Take every line from the entries below that includes the word "pure" and copy it.

SUPPLIED INFORMATION START

/-- A state that is not the reset state meets the invariant, and a step from it answers a next state. -/
theorem witness_StepKeepsTheInvariant : (sample ⟨0x2, 511, 1⟩).Inv ∧
    step (sample ⟨0x2, 511, 1⟩) = .next (stepState (sample ⟨0x2, 511, 1⟩)) :=
  ⟨⟨by decide, by decide, by decide, by decide, by decide, by decide, by decide⟩, next_of_answered (by decide)⟩

theorem witness_EveryCommandKeepsTheInvariant : (sample ⟨0x0, 0, 0⟩).Inv ∧
    (Command.reset Config.default).legal = true ∧ (Command.loadWord 511 3).legal = true :=
  ⟨⟨by decide, by decide, by decide, by decide, by decide, by decide, by decide⟩, by decide, by decide⟩

theorem witness_StepLeavesCodeAndConfiguration :
    step (sample ⟨0x2, 511, 1⟩) = .next (stepState (sample ⟨0x2, 511, 1⟩)) := next_of_answered (by decide)

theorem witness_StepNeverStartsAndRarelyTerminates :
    (stepState (sample ⟨0x0, 0, 0⟩)).running = true ∧
    step (batch (sample ⟨0xF, 3, 0⟩)) = .next (stepState (batch (sample ⟨0xF, 3, 0⟩))) ∧
    (stepState (batch (sample ⟨0xF, 3, 0⟩))).terminated = true :=
  ⟨by decide, next_of_answered (by decide), by decide⟩

theorem witness_HostOnlyStateNeverReachesAProgram :
    SameForPrograms (sample ⟨0x3, 5, 0⟩)
      { sample ⟨0x3, 5, 0⟩ with lastChanged := some 7, fault := some ⟨.rangeError, 3⟩, scratch := 8, freeIndex := 2 } ∧
    step (sample ⟨0x3, 5, 0⟩) = .next (stepState (sample ⟨0x3, 5, 0⟩)) :=
  ⟨by decide, next_of_answered (by decide)⟩

theorem witness_EachInstructionWritesOnlyItsOwnState :
    exec (.add 5 0) (sample ⟨0x3, 5, 0⟩) = .next (stepState (sample ⟨0x3, 5, 0⟩)) ∧
    (Instr.add 5 0).mnemonic ∉ [Mnemonic.sto, Mnemonic.rot] ∧
    exec (.sto 5 1) (sample ⟨0x2, 5, 1⟩) = .next (stepState (sample ⟨0x2, 5, 1⟩)) ∧
    (Instr.sto 5 1).mnemonic ∈ [Mnemonic.nop, .sto, .jump, .jmpz, .halt, .rot] :=
  ⟨next_of_answered (by decide), by decide, next_of_answered (by decide), by decide⟩

theorem witness_PcIncrementNeverWraps : (sample ⟨0x0, 0, 0⟩).Inv ∧ Fetches (sample ⟨0x0, 0, 0⟩) ⟨0x0, 0, 0⟩ :=
  ⟨⟨by decide, by decide, by decide, by decide, by decide, by decide, by decide⟩, by decide⟩

theorem witness_LatchedFailureNeverResumes :
    ((sample ⟨0x0, 0, 0⟩).failed .rangeError 3).fault = some ⟨.rangeError, 3⟩ ∧
    ((sample ⟨0x0, 0, 0⟩).failed .rangeError 3).running = false ∧
    (∀ c ∈ [Command.start, .step, .halt, .loadWord 5 3], c ≠ .clear ∧ ∀ cfg, c ≠ .reset cfg) := by
  refine ⟨by decide, by decide, ?_⟩
  intro c hc
  simp only [List.mem_cons, List.not_mem_nil, or_false] at hc
  rcases hc with rfl | rfl | rfl | rfl <;> exact ⟨by simp, by simp⟩

theorem witness_TerminatedMachineIsFrozen :
    (stepState (batch (sample ⟨0xF, 0, 0⟩))).terminated = true ∧ (∀ cfg, Command.clear ≠ .reset cfg) :=
  ⟨by decide, by simp⟩

theorem witness_StartRunsUnlessRefused : State.reset.terminated = false ∧ State.reset.fault = none ∧
    ((sample ⟨0x0, 0, 0⟩).failed .rangeError 3).fault ≠ none ∧
    (stepState (batch (sample ⟨0xF, 0, 0⟩))).terminated = true := by decide

theorem witness_ClearIsTheExplicitReset : (sample ⟨0x0, 0, 0⟩).terminated = false ∧
    (stepState (batch (sample ⟨0xF, 0, 0⟩))).terminated = true := by decide

theorem witness_HaltCommandByMode : (sample ⟨0x0, 0, 0⟩).terminated = false ∧
    (sample ⟨0x0, 0, 0⟩).config.haltMode = .interactive ∧ (batch (sample ⟨0x0, 0, 0⟩)).config.haltMode = .batch := by
  decide

theorem witness_ResetState : (stepState (batch (sample ⟨0xF, 0, 0⟩))).terminated = true ∧
    (perform (.reset Config.default) (stepState (batch (sample ⟨0xF, 0, 0⟩)))).terminated = false := by decide

theorem witness_LoaderPutsTheProgramInPlace_malformed : readArtifact (lines ["1 0 X", "-1"]) = none ∧
    readArtifact (lines ["F 0 0"]) = none := by decide

theorem witness_LoaderPutsTheProgramInPlace : State.reset.terminated = false ∧
    [(⟨0xF, 0, 0⟩ : Slot)].length ≤ State.reset.config.codeCapacity ∧
    (∀ d ∈ [((5, 1) : Word × Word), (511, 2)], InRange d.1) :=
  ⟨rfl, by simp [State.reset, State.construct, Config.default, Config.maxCodeCapacity], by
    simp only [List.mem_cons, List.not_mem_nil, or_false, forall_eq_or_imp, forall_eq]
    exact ⟨by decide, by decide⟩⟩

/-- Both sides of each bound of memory. -/
theorem witness_MemoryAccessPrimitives : ((0 : Int) ≤ 0 ∧ (511 : Int) < 512) ∧ ((-1 : Int) < 0 ∧ (512 : Int) ≤ 512) ∧
    memRead 511 (sample ⟨0x0, 0, 0⟩) = .ok 4 ∧ memRead 512 (sample ⟨0x0, 0, 0⟩) = .error ⟨.outOfRange, 512⟩ ∧
    memRead (-1) (sample ⟨0x0, 0, 0⟩) = .error ⟨.outOfRange, -1⟩ := by decide

theorem witness_CanonicalMemoriesThatReadAlikeAreEqual :
    (Memory.write [(3, 1)] 511 2).wf = true ∧ (Memory.write [(511, 2)] 3 1).wf = true ∧
    Memory.write [(3, 1)] 511 2 = Memory.write [(511, 2)] 3 1 ∧ Memory.write [(3, 1)] 3 0 = [] := by decide

/-- The operand forms of LOD, ADD, SUB, MUL, DIV at each level, at the bounds of memory. -/
theorem witness_operands : Operand (sample ⟨0x0, 0, 0⟩) 0 512 512 ∧ Operand (sample ⟨0x0, 0, 0⟩) 1 511 4 ∧
    Operand (sample ⟨0x0, 0, 0⟩) 1 0 0 ∧ Operand (sample ⟨0x0, 0, 0⟩) 2 0x22 4 := by
  refine ⟨?_, ?_, ?_, ?_⟩ <;> decide

/-- Both failing accesses, at the bounds of memory. -/
theorem witness_operand_failures : OperandFails (sample ⟨0x0, 0, 0⟩) 1 512 512 ∧
    OperandFails (sample ⟨0x0, 0, 0⟩) 2 (-1) (-1) ∧ OperandFails (sample ⟨0x0, 0, 0⟩) 2 0x30 600 := by
  refine ⟨?_, ?_, ?_⟩ <;> decide

theorem witness_NopOnlyAdvances : answered (exec (.nop 99 0) (sample ⟨0x0, 99, 0⟩)) =
      some { sample ⟨0x0, 99, 0⟩ with pc := 1 } ∧ (1 : Int) ≠ 0 ∧ (-1 : Int) ≠ 0 := by decide

theorem witness_LodLoadsItsOperand : Operand (sample ⟨0x1, 511, 1⟩) 1 511 4 ∧
    OperandFails (sample ⟨0x1, 512, 1⟩) 1 512 512 ∧ (2 : Int) < 3 := by decide

theorem witness_StoStoresTheAccumulator : StoreAddress (sample ⟨0x2, 511, 1⟩) 1 511 511 ∧ InRange 511 ∧
    StoreAddress (sample ⟨0x2, 0x22, 2⟩) 2 0x22 511 ∧ OperandFails (sample ⟨0x2, 512, 1⟩) 1 512 512 ∧
    OperandFails (sample ⟨0x2, 0x30, 2⟩) 2 0x30 600 ∧ ((0 : Int) < 1 ∧ (2 : Int) < 3) := by decide

theorem witness_AddWrapsTheSum : Operand (sample ⟨0x3, 0x20, 2⟩) 2 0x20 (-7) ∧
    OperandFails (sample ⟨0x3, 0x30, 2⟩) 2 0x30 600 ∧ (2 : Int) < 3 := by decide

theorem witness_SubWrapsTheDifference : Operand (sample ⟨0x4, 0x21, 1⟩) 1 0x21 (-7) ∧
    OperandFails (sample ⟨0x4, 512, 1⟩) 1 512 512 ∧ (-1 : Int) < 0 := by decide

theorem witness_MulWrapsTheProduct : Operand (sample ⟨0x5, 7, 0⟩) 0 7 7 ∧
    OperandFails (sample ⟨0x5, 512, 1⟩) 1 512 512 ∧ (2 : Int) < 3 := by decide

theorem witness_DivTruncatesTowardZero : Operand (sample ⟨0x6, 2, 0⟩) 0 2 2 ∧ (2 : Word) ≠ 0 ∧
    (-2147483648 : Word).toInt = -2147483648 ∧ (-1 : Word).toInt = -1 ∧ Operand (sample ⟨0x6, 0, 0⟩) 0 0 0 ∧
    Operand (sample ⟨0x6, 5, 1⟩) 1 5 0 ∧ OperandFails (sample ⟨0x6, 600, 1⟩) 1 600 600 ∧ (2 : Int) < 3 := by decide

theorem witness_AndIsLogical : (1 : Int) ≤ 1 ∧ Operand (sample ⟨0x7, 511, 1⟩) 1 511 4 ∧
    Operand (sample ⟨0x7, 0, 0⟩) 0 0 0 ∧ ¬ InRange 512 ∧ ((-1 : Int) < 0 ∧ (1 : Int) < 2) := by decide
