-- ==== Sys2Proof/Word.lean ====
section
/-! DEFINITION. The words of PAI-FRAMER: bytes, the 16-bit and 17-bit registers, raw byte fields (`00_scope.md` R9). -/

namespace Sys2Proof

/-- A byte: 8 bits, bit 0 the least significant (R9). -/
abbrev Byte := BitVec 8

/-- A 16-bit unsigned word: `H.LENGTH`, `PLEN`, `LR.HWVER`. -/
abbrev Half := BitVec 16

/-- A 17-bit unsigned word: `FLEN`, `CONSUMED` (R23, R24). -/
abbrev Word17 := BitVec 17

/-- `KEY_BYTES` = 16 raw bytes, byte 0 first: the key port and `LR.KEY` (R105, R27). -/
abbrev Key := Vector Byte 16

/-- Four raw bytes, byte 0 first: `LR.SERIAL` (R27). -/
abbrev Serial := Vector Byte 4

end Sys2Proof
end

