-- ==== Sys2Proof/Machine/Formats.lean ====
section
/-! DEFINITION. The rows of the opcode table that are encodings of data, not operations. "Each row names the rule that
gives its semantics" (`30_encoding.md` R79), and that rule is a pure function. The meaning of such a row is the value
that function has on the encoding, given back in `State.reply`; no state of the block changes, but that a function that
raises an error raises it (R9, R182). No op code selects one of these rows (R75, R77), so `step` never runs one. Log 7. -/

namespace Sys2Proof.Machine

/-- A pure function's value is given back and nothing else happens. -/
def State.answer (s : State) (r : Reply) : Host.Outcome State Fault Refusal := .next (s.setReply r)

/-- The bytes a payload region carries are given back, or the region's error is taken (R110, R177, R182). -/
def State.answerRegion (s : State) (r : Except Err (List Byte)) : Host.Outcome State Fault Refusal :=
  .next (s.finish r (fun p => s.setReply (.bytes p)))

/-- `mt_decode` of the code of a name (R91, R93). -/
def State.answerMessageType (s : State) (n : MessageType) : Host.Outcome State Fault Refusal :=
  s.answer (.messageType (mtDecode s.codes (mtCode s.codes n)))

/-- `cmd_decode` of the code of a name (R94, R95). -/
def State.answerCommand (s : State) (n : CommandName) : Host.Outcome State Fault Refusal :=
  s.answer (.command (cmdDecode s.codes (cmdCode s.codes n)))

/-- `ls_decode` and `ls_class` of the code of a name (R97, R98). -/
def State.answerLoginStatus (s : State) (n : LoginStatus) : Host.Outcome State Fault Refusal :=
  s.answer (.loginStatus (lsDecode s.codes (lsCode s.codes n)) (lsClass s.codes (lsCode s.codes n)))

/-- FRAME.HDR16: the fields `hdr_decode` returns (R61, R123). -/
def execFrameHdr16 (fields : Header) (s : State) : Host.Outcome State Fault Refusal := s.answer (.header fields)

/-- FRAME.PAYLOAD.RAW: exactly `length` raw bytes, no transform, the key port not consulted (R67, R137). -/
def execFramePayloadRaw (payload : List Byte) (s : State) : Host.Outcome State Fault Refusal :=
  s.answerRegion (decodeRaw payload.length payload)

/-- FRAME.PAYLOAD.CIPH: the ciphertext block decrypted with the key presented and truncated to `length` (R68, R140);
`MissingKey` with no key, `PayloadTruncated` with too short a block (R110, R177). -/
def execFramePayloadCiph (length : Half) (block : List Byte) (s : State) : Host.Outcome State Fault Refusal :=
  s.answerRegion (decodeCiph Config.cipher s.keyPort length.toNat block)

/-- message_type.ip_response (R91, R93). -/
def execMessageTypeIpResponse (s : State) : Host.Outcome State Fault Refusal :=
  s.answerMessageType .ipResponse

/-- message_type.serial_passthrough_response (R91, R93). -/
def execMessageTypeSerialPassthroughResponse (s : State) : Host.Outcome State Fault Refusal :=
  s.answerMessageType .serialPassthroughResponse

/-- message_type.ip_request (R91, R93). -/
def execMessageTypeIpRequest (s : State) : Host.Outcome State Fault Refusal :=
  s.answerMessageType .ipRequest

/-- message_type.serial_passthrough_request (R91, R93). -/
def execMessageTypeSerialPassthroughRequest (s : State) : Host.Outcome State Fault Refusal :=
  s.answerMessageType .serialPassthroughRequest

/-- command.ip_authentication (R94, R95). -/
def execCommandIpAuthentication (s : State) : Host.Outcome State Fault Refusal :=
  s.answerCommand .ipAuthentication

/-- command.F2 (R94, R95). -/
def execCommandF2 (s : State) : Host.Outcome State Fault Refusal :=
  s.answerCommand .f2

/-- command.F3 (R94, R95). -/
def execCommandF3 (s : State) : Host.Outcome State Fault Refusal :=
  s.answerCommand .f3

/-- command.F4 (R94, R95). -/
def execCommandF4 (s : State) : Host.Outcome State Fault Refusal :=
  s.answerCommand .f4

/-- command.F5 (R94, R95). -/
def execCommandF5 (s : State) : Host.Outcome State Fault Refusal :=
  s.answerCommand .f5

/-- command.F8 (R94, R95). -/
def execCommandF8 (s : State) : Host.Outcome State Fault Refusal :=
  s.answerCommand .f8

/-- command.FB (R94, R95). -/
def execCommandFB (s : State) : Host.Outcome State Fault Refusal :=
  s.answerCommand .fb

/-- command.panel_communication (R94, R95). -/
def execCommandPanelCommunication (s : State) : Host.Outcome State Fault Refusal :=
  s.answerCommand .panelCommunication

/-- login_status.success (R97, R98). -/
def execLoginStatusSuccess (s : State) : Host.Outcome State Fault Refusal :=
  s.answerLoginStatus .success

/-- login_status.invalid_password (R97, R98). -/
def execLoginStatusInvalidPassword (s : State) : Host.Outcome State Fault Refusal :=
  s.answerLoginStatus .invalidPassword

/-- login_status.user_already_connected (R97, R98). -/
def execLoginStatusUserAlreadyConnected (s : State) : Host.Outcome State Fault Refusal :=
  s.answerLoginStatus .userAlreadyConnected

/-- login_status.user_already_connected1 (R97, R98). -/
def execLoginStatusUserAlreadyConnected1 (s : State) : Host.Outcome State Fault Refusal :=
  s.answerLoginStatus .userAlreadyConnected1

/-- LOGIN25: the fields by offset and the class of the status byte, as LGN finds them (R160, R161). -/
def execLogin25 (fields : LoginFields) (s : State) : Host.Outcome State Fault Refusal :=
  s.answer (.login (loginRegs s.codes fields))

end Sys2Proof.Machine
end

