/-! ### `State.setStatus` -/

@[simp] theorem State.setStatus_h (w : Byte) : (s.setStatus w).h = s.h := rfl
@[simp] theorem State.setStatus_status (w : Byte) : (s.setStatus w).status = w := rfl
@[simp] theorem State.setStatus_mem (w : Byte) : (s.setStatus w).mem = s.mem := rfl
@[simp] theorem State.setStatus_consumed (w : Byte) : (s.setStatus w).consumed = s.consumed := rfl
@[simp] theorem State.setStatus_lr (w : Byte) : (s.setStatus w).lr = s.lr := rfl
@[simp] theorem State.setStatus_keyValid (w : Byte) : (s.setStatus w).keyValid = s.keyValid := rfl
@[simp] theorem State.setStatus_key (w : Byte) : (s.setStatus w).key = s.key := rfl
@[simp] theorem State.setStatus_codes (w : Byte) : (s.setStatus w).codes = s.codes := rfl
@[simp] theorem State.setStatus_inputs (w : Byte) : (s.setStatus w).inputs = s.inputs := rfl
@[simp] theorem State.setStatus_reply (w : Byte) : (s.setStatus w).reply = s.reply := rfl
@[simp] theorem State.setStatus_content (w : Byte) (space : Space) : (s.setStatus w).content space = s.content space := rfl
@[simp] theorem State.setStatus_readByte (w : Byte) (space : Space) (a : Nat) :
    (s.setStatus w).readByte space a = s.readByte space a := rfl
@[simp] theorem State.setStatus_plen (w : Byte) : (s.setStatus w).plen = s.plen := rfl
@[simp] theorem State.setStatus_flen (w : Byte) : (s.setStatus w).flen = s.flen := rfl
@[simp] theorem State.setStatus_keyPort (w : Byte) : (s.setStatus w).keyPort = s.keyPort := rfl

/-! ### `State.setPbuf` -/

@[simp] theorem State.setPbuf_h (b : List Byte) : (s.setPbuf b).h = s.h := rfl
@[simp] theorem State.setPbuf_status (b : List Byte) : (s.setPbuf b).status = s.status := rfl
@[simp] theorem State.setPbuf_mem (b : List Byte) : (s.setPbuf b).mem = { pbuf := cellsOf b, fbuf := s.mem.fbuf } := rfl
@[simp] theorem State.setPbuf_consumed (b : List Byte) : (s.setPbuf b).consumed = s.consumed := rfl
@[simp] theorem State.setPbuf_lr (b : List Byte) : (s.setPbuf b).lr = s.lr := rfl
@[simp] theorem State.setPbuf_keyValid (b : List Byte) : (s.setPbuf b).keyValid = s.keyValid := rfl
@[simp] theorem State.setPbuf_key (b : List Byte) : (s.setPbuf b).key = s.key := rfl
@[simp] theorem State.setPbuf_codes (b : List Byte) : (s.setPbuf b).codes = s.codes := rfl
@[simp] theorem State.setPbuf_inputs (b : List Byte) : (s.setPbuf b).inputs = s.inputs := rfl
@[simp] theorem State.setPbuf_reply (b : List Byte) : (s.setPbuf b).reply = s.reply := rfl
@[simp] theorem State.setPbuf_keyPort (b : List Byte) : (s.setPbuf b).keyPort = s.keyPort := rfl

SUPPLIED INFORMATION END

* ANSWER TO THE EXERCISE *
gives its semantics" (`30_encoding.md` R79), and that rule is a pure function. The meaning of such a row is the value
/-- A pure function's value is given back and nothing else happens. -/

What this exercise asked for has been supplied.